Так что нерешительность и недостаток смелости уже вскоре отняли у революции и её второй шанс. Конечно, новые деятели могли ссылаться на огромную всеобщую усталость, на довлевший надо всеми страх перед страшнейшими картинами русской революции, да они и находили в своей беспомощности перед лицом тысяч проблем, стоявших перед побеждённой страной, немало причин для ограничения стремления к политическому обновлению, которое выразилось в лице рабочих и солдатских советов. Так или иначе, но события побуждали к отказу от традиционных подходов, чего, однако, так и не последовало. Даже правые первоначально приветствовали революцию, а слова «социализм» и «социализация» именно в среде консервативной интеллигенции воспринимались как волшебные заклинания ситуации. Но новые властители не предложили никакой иной программы, кроме установления спокойствия и порядка, реализовывать которую они к тому же брались только в союзе с традиционными властями. Не было предпринято ни единой, даже самой робкой, попытки социализации, феодальные позиции немецкого землевладения остались незатронутыми, а чиновникам были в спешном порядке гарантированы их места. За исключением династий, все общественные группы, имевшие до того определяющее влияние, вышли из перехода к новой форме государства почти без потерь. И у Гитлера будет потом причина издеваться над действующими лицами ноябрьской революции: кто же мешал им строить социалистическое государство — ведь для этого у них в руках была власть[205].
Скорее всего, какую-то революционную картину будущего могли предложить только левые радикалы, но у них не было ни поддержки в массах, ни искры «энергии Катилины»[206], коей они не обладали изначально[207]. Знаменитое 6 января 1919 года, когда революционно настроенная масса в несколько десятков тысяч человек собралась на Зигесаллее в Берлине и до самого вечера тщетно ожидала команды занятого непрерывными дебатами революционного комитета, пока не замёрзла и, усталая и разочарованная, разошлась по домам, доказывает, какой, как и прежде, непроходимой осталась пропасть между идеей и делом.

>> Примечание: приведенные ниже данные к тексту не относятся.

-- ==== Sys2Proof/Machine/Sample.lean ====
section
/-! DEFINITION. What a frame boundary does with the inputs that wait for it (R55-R65): each is sampled, conflicts are settled by level
and by the rotating tie rule, at most 64 control actions take effect, and commands whose actions are done are answered. -/

namespace Sys2Proof.Machine

/-! ## The inputs sampled -/

/-- The packet of an in-band control message. -/
def messageOf : Instr → Option Nat
  | .bypassMessage id => some id
  | .catHold id => some id
  | .catAbort id => some id
  | .fanAbortMessage id => some id
  | .colMessage id => some id
  | .cntRead id => some id
  | _ => none

/-- A write sampled: Narrows discards a Col write of a protected register, which is no conflict (R420); the loader reaches blocks on
the Col die alone, and after a FAULT the port serves no write (R426, R429); any other write is an action of the frame. -/
def Dev.takeWrite (d : Dev) (src : Src) (a : Nat) (v : Word) : Dev :=
  if isCol src && colProtected a then d.gate src a id
  else if isTrail src && d.service == .limited then d.raise 0xC 3 3
  else if isTrail src && d.service == .loader && (d.accDie a).isSome then d.raise 0 4 (blk a * 256 + (d.accDie a).getD 0)
  else d.addAct (.sw src) (.write a fullMask v)

/-- A read of one register sampled. -/
def Dev.takeRead (d : Dev) (src : Src) (a : Nat) : Dev := d.addRead src (.one a) none

/-- A confirmed in-band control message sampled (R71): its source is its ingress port; Col's own have index 128. -/
def Dev.takeMessage (d : Dev) (id : Nat) : Dev :=
  match d.pkt id with
  | some k => if k.conf ∧ k.st = .engine then d.addAct (.inBand (k.ing.getD 128)) (.message id) else d
  | none => d

/-- A trail request sampled. -/
def State.takeTrail (s : State) : Instr → State
  | .status eid inst => s.takeStatus eid inst
  | .regRead eid inst addr n => s.takeRegRead eid inst addr.toNat n.toNat
  | .regWrite eid inst addr vals => s.takeRegWrite eid inst addr.toNat vals
  | .capSet eid inst w => s.trailOps eid inst 0x10 true true [.write (ra 0xF 0xC) fullMask (w.setWidth 32)]
  | .holdoffSet eid inst => s.trailOps eid inst 0x11 true true [.write (ra 0xF 0x14) fullMask 0x80000000]
  | .holdoffClear eid inst => s.trailOps eid inst 0x12 true true [.write (ra 0xF 0x14) fullMask 0x40000000]
  | .locate eid inst st => s.trailOps eid inst 0x20 false (decide (st.toNat ≤ 2)) [.locate st.toNat]
  | .platStart eid inst len =>
    s.trailOps eid inst 0x30 true true [.write (ra 0xA 8) fullMask len, .write (ra 0xA 4) fullMask 0x80000000]
  | .platData eid inst o data =>
    s.trailOps eid inst 0x31 true (decide (8 ≤ data.length ∧ data.length ≤ 1024) && data.length % 8 == 0) [.platData o.toNat data]
  | .platClear eid inst => s.trailOps eid inst 0x32 true true [.write (ra 0xA 4) fullMask 0x40000000]
  | .platInstall eid inst => s.trailOps eid inst 0x33 true true [.write (ra 0xA 4) fullMask 0x20000000]
  | .recovStart eid inst kind len => s.trailOps eid inst 0x40 true true [.recovStart kind.toNat len.toNat]
  | .recovData eid inst o data =>
    s.trailOps eid inst 0x41 true (decide (8 ≤ data.length ∧ data.length ≤ 1024) && data.length % 8 == 0) [.recovData o.toNat data]
  | .recovRun eid inst => s.trailOps eid inst 0x42 true true [.recovRun]
  | .trailCmdUndefined eid inst cmd => s.trailTake eid inst cmd.toNat true true false id
  | _ => s

/-- An Obvo command sampled. -/
def State.takeObvo (s : State) : Instr → State
  | .obvoRd side tag addr n => s.takeRd side tag addr.toNat n.toNat
  | .obvoWr side tag addr vals => s.takeWr side tag addr.toNat vals
  | .obvoWrm side tag addr mask v => s.takeWrm side tag addr.toNat mask v
  | .dmaWr side tag target o data => s.takeDmaWr side tag target o.toNat data
  | .dmaRd side tag target o n => s.takeDmaRd side tag target o.toNat n.toNat
  | .obvoCmdUndefined side tag ty => s.obvoTake side tag ty.toNat false id
  | c => s.takeTrail c

/-- What a command's row says is seen as it is sampled: comparators at 115 °C (R460). -/
def Dev.seen (d : Dev) : Instr → Dev
  | .tripClr _ _ hot => if hot then d.onPwr (fun x => { x with hot := true }) else d
  | _ => d

/-- One input sampled (R55). -/
def State.takeInput (s : State) (c : Instr) : State :=
  match writeOf c, messageOf c with
  | some (src, a, v), _ => s.onDev (fun d => (d.seen c).takeWrite src a v)
  | none, some id => s.onDev (fun d => d.takeMessage id)
  | none, none =>
    match c with
    | .frmNoLoRead src => s.onDev (fun d => d.takeRead src (ra 1 0))
    | .pairLoRead src addr => s.onDev (fun d => d.takeRead src addr.toNat)
    | .pairHiRead src addr => s.onDev (fun d => d.takeRead src addr.toNat)
    | x => s.takeObvo x

/-- Every input that waits is sampled, in the order of its arrival (R55, R56). -/
def State.sampleInputs (s : State) : State :=
  s.dev.inputs.foldl State.takeInput (s.onDev (fun d => { d with inputs := [] }))

/-! ## Conflicts (R60-R62) -/

/-- Level and index of who gives an action (R60). -/
def whoLevel : Who → Nat
  | .sw s => srcLevel s
  | .inBand _ => 4
def whoIndex : Who → Nat
  | .sw s => srcIndex s
  | .inBand p => p

/-- Fields of a register that software sets: lowest bit and width. -/
def fieldsOf (a : Nat) : List (Nat × Nat) :=
  let o := off a
  let each (w : Nat) : List (Nat × Nat) := (List.range (32 / w)).map (fun i => (w * i, w))
  match blk a with
  | 0 => if 0x60 ≤ o ∧ o < 0x70 then each 2 else [(0, 32)]
  | 2 =>
    match o % 0x1000 with
    | 0 => [(0, 1), (2, 3), (5, 2), (7, 1), (8, 8), (16, 8)]
    | 0x50 => [(0, 3), (4, 3)]
    | 0x70 => [(0, 2), (8, 5), (16, 8)]
    | _ => [(0, 32)]
  | 5 => if o < 0x200000 ∧ pOff o = 0x300 then [(0, 16), (30, 2)] else [(0, 32)]
  | 6 => if o = 0x40 then [(0, 6), (6, 1), (8, 7), (16, 2), (18, 1), (19, 1)] else [(0, 32)]
  | 7 =>
    if o = 0x40 then [(0, 12), (16, 16)]
    else if o = 0x50 then [(0, 6), (8, 8), (16, 16)]
    else if o = 0x54 then [(0, 16), (17, 1), (18, 1), (19, 12)]
    else if o = 0x60 then [(0, 12), (24, 7), (31, 1)]
    else if 0x80 ≤ o ∧ o < 0x90 then each 1 else [(0, 32)]
  | 8 => if o = 0x40 then [(0, 16), (16, 8), (24, 1), (25, 1), (26, 1), (27, 1), (28, 4)]
    else if o = 0x44 then [(0, 6), (8, 12), (24, 8)] else [(0, 32)]
  | 0xA => if o = 0x40 then [(0, 6), (6, 1)] else [(0, 32)]
  | 0xB => if o = 8 then each 1 else [(0, 32)]
  | 0xC => if o = 8 then each 1 else [(0, 32)]
  | 0xE => if 0x100 ≤ o ∧ o < 0x120 then [(0, 6), (8, 8), (16, 8)] else [(0, 32)]
  | 0x10 => if 0x400000 ≤ o ∧ o % 0x20 ≠ 0 then each 1 else [(0, 32)]
  | 0x11 =>
    if o < 0x200000 then [(0, 12), (12, 4), (16, 8), (24, 3)]
    else if 0x400000 ≤ o ∧ o < 0x400200 then
      match o % 0x40 with
      | 0 => [(0, 7), (12, 7), (21, 1), (22, 1), (23, 1), (24, 2)]
      | 4 => [(0, 12), (16, 8), (24, 8)]
      | _ => [(0, 32)]
    else if 0x401000 ≤ o ∧ o < 0x401200 ∧ o % 0x40 = 0 then [(0, 7), (22, 1), (23, 1)] else [(0, 32)]
  | _ => [(0, 32)]

/-- Bits of a register that hold what is written to them; bits that give a command. -/
def dataBits (a : Nat) : Word := if a = ra 6 0 then 0xFFF else regRw a
def cmdBits (a : Nat) : Word :=
  let o := off a
  if a = ra 0xA 4 then 0xE0000000
  else if [ra 6 0x40, ra 0xA 0x40, ra 7 0x58, ra 8 0x60, ra 0xD 8].contains a then 0xC0000000
  else if blk a = 3 ∧ atPort o 0x14 then 0x8000000F
  else if blk a = 0x11 ∧ 0x400000 ≤ o ∧ o < 0x402000 ∧ o % 0x40 = 0 then 0xC0000000
  else 0

/-- Orders that are combined and not ranked (R64). -/
def combined (a : Nat) : Bool := a == ra 0xF 0xC || a == ra 0xF 0x10 || a == ra 0xF 0x14

/-- Objects that an action takes down, resets or removes (R61). -/
inductive Obj where
  | path
  | port (p : Nat)
  | lane (l : Nat)
  | stage
  | group (g : Nat)
  | round (r : Nat)
  | route
  | activation
  | col
  deriving DecidableEq, Repr

/-- The register and bits an action writes; no register for another action. -/
def CtlAct.reg (x : CtlAct) : Nat × Word × Word :=
  match x.op with
  | .write a m v => (a, m, v &&& m)
  | _ => (0x12000000, 0, 0)

/-- The Bypass message with this packet (R228). -/
def Dev.isBypass (d : Dev) (id : Nat) : Bool :=
  match d.pkt id with
  | some k => ctlMsg 6 k && leAt k.pk.payload 1 1 == 1
  | none => false

/-- What an action sets: each field, command or state with the outcome it gives it (R61). A START's outcome names its level, since the
stage is loaded for its source (R373). -/
def State.setsOf (s : State) (x : CtlAct) : List ((Nat × Nat) × Nat) :=
  match x.op with
  | .write a m v =>
    if combined a then []
    else
      let new := s.merged a m v
      let fields := (fieldsOf a).filter (fun f => fld (m &&& dataBits a) f.1 f.2 != 0)
      let cmd := v &&& m &&& cmdBits a
      fields.map (fun f => ((a, f.1), fld new f.1 f.2)) ++
      (if cmd = 0 then [] else [((a, 32), cmd.toNat * 8 + (if a = ra 0xA 4 then whoLevel x.who else 0))]) ++
      (if a = ra 6 0x40 ∧ cmd ≠ 0 then [((ra 6 0x4C, 0), 0)] else [])
  | .locate st => [((ra 0 0x74, 8), st)]
  | .message id => if s.dev.isBypass id then [((ra 6 0x4C, 0), 1)] else []
  | _ => []

/-- Objects that an action takes down (R61). -/
def Dev.takes (d : Dev) (x : CtlAct) : List Obj :=
  let (a, m, v) := x.reg
  let o := off a
  let on (i : Nat) : Bool := Machine.bit v i
  if a = ra 0 0x40 then (if on 31 then [.path] else [])
  else if blk a = 0 ∧ 0x50 ≤ o ∧ o < 0x60 then (bitList 32 v.toNat).map (fun i => .port (8 * (o - 0x50) + i))
  else if blk a = 2 ∧ o < 0x200000 ∧ (o % 0x1000 = 0 ∨ o % 0x1000 = 0x50) then
    let l := o / 0x1000
    let hit := if o % 0x1000 = 0 then (Machine.bit m 0 && ! on 0) || on 1 || Machine.fld v 5 2 != 0 else v != 0
    if hit then .lane l :: (match d.portOf l with | some p => [.port p] | none => []) else []
  else if blk a = 3 ∧ atPort o 0 then (if on 0 then [.port (pOf o)] else [])
  else if a = ra 0xA 4 then (if on 30 || on 31 then [.stage] else [])
  else if a = ra 0xA 0x40 then (if on 30 then [.activation] else [])
  else if a = ra 6 0x40 then (if on 30 then [.route] else [])
  else if a = ra 7 0x58 then (if on 30 then [.group (Machine.fld v 0 12)] else [])
  else if a = ra 8 0x60 then (if on 30 then [.round (Machine.fld v 0 16)] else [])
  else if a = ra 0xD 4 then (if on 31 then [.col] else [])
  else if a = ra 0xD 8 then (if on 31 then [.col] else [])
  else
    match x.op with
    | .recovStart _ _ => [.col]
    | _ => []

/-- An action acts on an object. -/
def Dev.actsOn (d : Dev) (x : CtlAct) (ob : Obj) : Bool :=
  let (a, _, v) := x.reg
  let o := off a
  let wr := decide (a < 0x12000000)
  match ob with
  | .path => (wr && ! dpKeeps a) || (match x.op with | .message _ => true | _ => false)
  | .port p =>
    wr && (if blk a = 2 then decide (o < 0x200000) && (d.lanesOf p).contains (o / 0x1000)
      else decide (o < 0x200000) && pOf o == p && (blk a == 3 || decide (0x100 ≤ pOff o)) ||
        (blk a == 0 && decide (0x50 ≤ o ∧ o < 0x60) && Machine.bit v (p % 32) && (o - 0x50) / 4 == p / 32))
  | .lane l => wr && blk a == 2 && decide (o < 0x200000) && o / 0x1000 == l
  | .stage =>
    a == ra 0xA 4 || (a == ra 0xA 0x40 && Machine.bit v 31) || (a == ra 6 0x40 && Machine.bit v 31 && Machine.bit v 19) ||
      (match x.op with | .platData _ _ => true | .dmaWr t _ _ => t == 1 | _ => false)
  | .group g => a == ra 7 0x58 && (Machine.bit v 30 || Machine.bit v 31) && Machine.fld v 0 12 == g
  | .round r => a == ra 8 0x60 && ((Machine.bit v 30 && Machine.fld v 0 16 == r) || (Machine.bit v 31 && d.fld (ra 8 0x40) 0 16 == r))
  | .route => a == ra 6 0x40 || (match x.op with | .message id => d.isBypass id | _ => false)
  | .activation => a == ra 0xA 0x40
  | .col =>
    (wr && blk a == 0xD) ||
      (match x.op with | .recovStart _ _ => true | .recovData _ _ => true | .recovRun => true | .dmaWr t _ _ => t == 2 | _ => false)

/-- One action takes down what the other acts on. -/
def Dev.takesFrom (d : Dev) (x y : CtlAct) : Bool := (d.takes x).any (fun o => d.actsOn y o && ! (d.takes y).contains o)

/-- Two actions of different sources conflict (R61). -/
def State.clash (s : State) (x y : CtlAct) : Bool :=
  x.who != y.who &&
    ((s.setsOf x).any (fun e => (s.setsOf y).any (fun f => e.1 == f.1 && e.2 != f.2)) ||
      s.dev.takesFrom x y || s.dev.takesFrom y x) &&
    ! (whoLevel x.who == 4 && whoLevel y.who == 4)

/-- The actions that conflict with some action of a list, directly or through others, with that list; `n` bounds the search. -/
def grow (s : State) (m : List CtlAct) : Nat → List CtlAct → List CtlAct
  | 0, c => c
  | n + 1, c =>
    let c1 := m.filter (fun x => c.contains x || c.any (fun y => s.clash x y))
    if c1.length = c.length then c else grow s m n c1

/-- The groups of actions that contend: no action of one conflicts with one of another. -/
def groups (s : State) : Nat → List CtlAct → List (List CtlAct)
  | 0, _ => []
  | _, [] => []
  | n + 1, x :: l =>
    let c := grow s (x :: l) l.length [x]
    c :: groups s n (l.filter (fun y => ! c.contains y))

/-- Actions by the rotating order of their sources, each source's in its own order (R62). -/
def rotated (f : Nat) (m : List CtlAct) : List CtlAct :=
  let ix := ((m.map (fun x => whoIndex x.who)).dedup).insertionSort (· ≤ ·)
  (rotate ix f).flatMap (fun i => m.filter (fun x => whoIndex x.who == i))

Правда, левые революционеры, главным образом до убийства их выдающихся вождей Розы Люксембург и Карла Либкнехта контрреволюционными военными, отпугнули страну в середине января волнениями, беспорядками и стачками, от которых было рукой подать до гражданской войны. Но то, что оказалось исторически безуспешным, всё же не осталось только лишь в силу этого без последствий.
Дело в том, что запутавшееся и лишённое ориентиров общество уже в скором времени все схватки и столкновения того этапа стало сваливать на республиканский строй, который на самом-то деле лишь оборонялся, — всё ставилось в вину «революции», а государство, которое родилось наконец в те несчастливые времена, в самом широком сознании непостижимым образом ассоциировалось уже не только с восстанием, поражением и национальным унижением — эти представления стали теперь все в большей степени сливаться с картинами уличных боёв, хаоса и непорядка в обществе, что всегда мобилизовало мощные защитные инстинкты нации. Ничто не повредило так республике и её успехам в общественном сознании, как тот факт, что у её истоков стояла «грязная», да и к тому же половинчатая революция. Вскоре у подавляющей части населения, даже в умеренных в политическом отношении кругах, в памяти от тех месяцев не осталось ничего, кроме стыда, печали и отвращения.
Условия Версальского мирного договора ещё более усугубили эту неприязнь. Нация чувствовала себя втянутой в оборонительную войну, абстрактная дискуссия во второй половине войны о её цели едва ли была понята национальным сознанием, в то время как ноты американского президента Вильсона породили самые широкие иллюзии, будто крушение монархии и принятие западных конституционных принципов смягчат гнев победителей и настроят их примирительно по отношению к тем, кто, по сути, делал не что иное, как продолжал всё так же вершить делами в бозе почившего режима уже после его кончины. Многие верили также, что «мирный мировой порядок», основы которого, как это прокламировалось в самом Версальском договоре, оным договором закладывались, исключал и стремление отомстить, и акты явной несправедливости, да и любые формы диктата вообще. Время этих вполне объяснимых, но всё же несбыточных надежд очень точно было названо «утопией периода прекращения огня»[208]. Тем растеряннее, буквально возгласом возмущения, реагировала страна на то, какими условиями стало обставляться заключение мирного договора в начале мая 1919 года. Это общественное возбуждение нашло своё политическое отражение в отставке канцлера Филиппа Шайдемана и министра иностранных дел графа Брокдорфа-Ранцау.